* Try it *
Return the complete listing without omission.

───

/-- A clock that leaves the machine Running was a completed cycle, which emitted one record. -/
theorem step_to_running {s t : State} (h : step s = .next t) (ht : t.run = .running) :
    s.run = .running ∧ t.trace.length = s.trace.length + 1 := by
  rcases step_cases_running h with ⟨hn, rfl⟩ | ⟨-, f, rfl⟩ | ⟨hr, w, i, u, -, -, -, he, -, rfl⟩
  · exact absurd ht hn
  · cases ht
  · obtain ⟨-, -, htr⟩ := exec_frame he
    exact ⟨hr, by rw [State.emit_trace, htr, List.length_cons]⟩

/-- A run that ends in Running was Running all along, and emitted one record per clock. -/
theorem run_to_running (n : Nat) {s t : State} (h : Host.Core.run Sys2Proof.core n s = .next t)
    (ht : t.run = .running) : s.run = .running ∧ t.trace.length = s.trace.length + n := by
  induction n generalizing s with
  | zero => cases h; exact ⟨ht, rfl⟩
  | succ n ih =>
    obtain ⟨u, hu, h⟩ := run_succ_next h
    obtain ⟨hur, hlen⟩ := ih h
    obtain ⟨hsr, hlen'⟩ := step_to_running hu hur
    exact ⟨hsr, by omega⟩

/-- Settles O34: every step keeps the records numbered, and a run that ends in Running emitted one record per clock. -/
theorem runEmitsRecordsNumberedFromOne : Obligations.RunEmitsRecordsNumberedFromOne := by
  intro words s0 s n hreset hrun
  obtain ⟨-, rfl⟩ := resetWith_next hreset
  obtain ⟨hnum, hcycle, -⟩ := run_keeps (fun _ _ => step_keeps_traceOk) n (State.ofLoad_traceOk _) hrun
  refine ⟨by rw [List.map_reverse, hnum, List.reverse_reverse], fun hr => ?_, fun hh => ?_⟩
  · obtain ⟨-, hlen⟩ := run_to_running n hrun hr
    rw [State.ofLoad_trace, List.length_nil, Nat.zero_add] at hlen
    exact ⟨hlen, by simpa [hr, hlen] using hcycle⟩
  · simpa [hh] using hcycle.symm

/-! ### Falling through (R182) -/

/-- Behind a code word other than BREAK stands another code word (R37 (b), (c)). -/
theorem State.codeRegionOk.add_four_le_codeEnd {s : State} {a w : Word} {i : Instr} (hc : s.codeRegionOk)
    (ha : a.toNat % 4 = 0) (hw : Memory.readWord s.imem a.toNat = some w) (hd : decode w = some i) (hi : i ≠ .brk) :
    128 ≤ a.toNat ∧ a.toNat + 4 ≤ s.codeEnd.toNat := by
  obtain ⟨-, hce, hregion, hwords⟩ := hc
  obtain ⟨hlo, hhi⟩ := (hregion a ha).1 (by rw [hw]; rfl)
  have hne : a.toNat ≠ s.codeEnd.toNat := by
    obtain ⟨j, hj, hbrk⟩ := hwords a w ha hw
    rw [hd] at hj
    cases hj
    exact fun heq => hi (hbrk.2 (BitVec.eq_of_toNat_eq heq))
  omega

/-- Settles O35: the instruction falls through, and its word, being no BREAK, is not the last of the code region. -/
theorem fallthroughStaysInTheCodeRegion : Obligations.FallthroughStaysInTheCodeRegion := by
  rintro s t w i ⟨-, -, himage, hpc, -, -⟩ hr hw hd hj hbeq hbgtz hbrk h ht
  obtain ⟨hlo, hhi⟩ := (himage.codeRegionOk hr).add_four_le_codeEnd hpc hw hd hbrk
  have hnext : t.pc = s.pc + 4#32 := by
    rcases step_cases_running h with ⟨hn, -⟩ | ⟨-, f, rfl⟩ | ⟨-, w', i', u, -, hw', hd', he, hu, rfl⟩
    · exact absurd hr hn
    · exact absurd rfl ht
    · cases hw.symm.trans hw'
      cases hd.symm.trans hd'
      rw [State.emit_pc]
      exact exec_pc_of_not_transfer hj hbeq hbgtz hbrk he hu
  have hlt := s.codeEnd.isLt
  have hadd : t.pc.toNat = s.pc.toNat + 4 := by
    rw [hnext, BitVec.toNat_add]
    simp only [BitVec.toNat_ofNat]
    omega
  rw [(step_frame h).2, hadd]
  omega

───

* Answer to the problem *
/-- A clock that leaves the machine Running was a completed cycle, which emitted one record. -/
theorem step_to_running {s t : State} (h : step s = .next t) (ht : t.run = .running) :
    s.run = .running ∧ t.trace.length = s.trace.length + 1 := by
  rcases step_cases_running h with ⟨hn, rfl⟩ | ⟨-, f, rfl⟩ | ⟨hr, w, i, u, -, -, -, he, -, rfl⟩
  · exact absurd ht hn
  · cases ht
  · obtain ⟨-, -, htr⟩ := exec_frame he
    exact ⟨hr, by rw [State.emit_trace, htr, List.length_cons]⟩

/-- A run that ends in Running was Running all along, and emitted one record per clock. -/
theorem run_to_running (n : Nat) {s t : State} (h : Host.Core.run Sys2Proof.core n s = .next t)
    (ht : t.run = .running) : s.run = .running ∧ t.trace.length = s.trace.length + n := by
  induction n generalizing s with
  | zero => cases h; exact ⟨ht, rfl⟩
  | succ n ih =>
    obtain ⟨u, hu, h⟩ := run_succ_next h
    obtain ⟨hur, hlen⟩ := ih h
    obtain ⟨hsr, hlen'⟩ := step_to_running hu hur
    exact ⟨hsr, by omega⟩

/-- Settles O34: every step keeps the records numbered, and a run that ends in Running emitted one record per clock. -/
theorem runEmitsRecordsNumberedFromOne : Obligations.RunEmitsRecordsNumberedFromOne := by
  intro words s0 s n hreset hrun
  obtain ⟨-, rfl⟩ := resetWith_next hreset
  obtain ⟨hnum, hcycle, -⟩ := run_keeps (fun _ _ => step_keeps_traceOk) n (State.ofLoad_traceOk _) hrun
  refine ⟨by rw [List.map_reverse, hnum, List.reverse_reverse], fun hr => ?_, fun hh => ?_⟩
  · obtain ⟨-, hlen⟩ := run_to_running n hrun hr
    rw [State.ofLoad_trace, List.length_nil, Nat.zero_add] at hlen
    exact ⟨hlen, by simpa [hr, hlen] using hcycle⟩
  · simpa [hh] using hcycle.symm

/-! ### Falling through (R182) -/

/-- Behind a code word other than BREAK stands another code word (R37 (b), (c)). -/
theorem State.codeRegionOk.add_four_le_codeEnd {s : State} {a w : Word} {i : Instr} (hc : s.codeRegionOk)
    (ha : a.toNat % 4 = 0) (hw : Memory.readWord s.imem a.toNat = some w) (hd : decode w = some i) (hi : i ≠ .brk) :
    128 ≤ a.toNat ∧ a.toNat + 4 ≤ s.codeEnd.toNat := by
  obtain ⟨-, hce, hregion, hwords⟩ := hc
  obtain ⟨hlo, hhi⟩ := (hregion a ha).1 (by rw [hw]; rfl)
  have hne : a.toNat ≠ s.codeEnd.toNat := by
    obtain ⟨j, hj, hbrk⟩ := hwords a w ha hw
    rw [hd] at hj
    cases hj
    exact fun heq => hi (hbrk.2 (BitVec.eq_of_toNat_eq heq))
  omega

/-- Settles O35: the instruction falls through, and its word, being no BREAK, is not the last of the code region. -/
theorem fallthroughStaysInTheCodeRegion : Obligations.FallthroughStaysInTheCodeRegion := by
  rintro s t w i ⟨-, -, himage, hpc, -, -⟩ hr hw hd hj hbeq hbgtz hbrk h ht
  obtain ⟨hlo, hhi⟩ := (himage.codeRegionOk hr).add_four_le_codeEnd hpc hw hd hbrk
  have hnext : t.pc = s.pc + 4#32 := by
    rcases step_cases_running h with ⟨hn, -⟩ | ⟨-, f, rfl⟩ | ⟨-, w', i', u, -, hw', hd', he, hu, rfl⟩
    · exact absurd hr hn
    · exact absurd rfl ht
    · cases hw.symm.trans hw'
      cases hd.symm.trans hd'
      rw [State.emit_pc]
      exact exec_pc_of_not_transfer hj hbeq hbgtz hbrk he hu
  have hlt := s.codeEnd.isLt
  have hadd : t.pc.toNat = s.pc.toNat + 4 := by
    rw [hnext, BitVec.toNat_add]
    simp only [BitVec.toNat_ofNat]
    omega
  rw [(step_frame h).2, hadd]
  omega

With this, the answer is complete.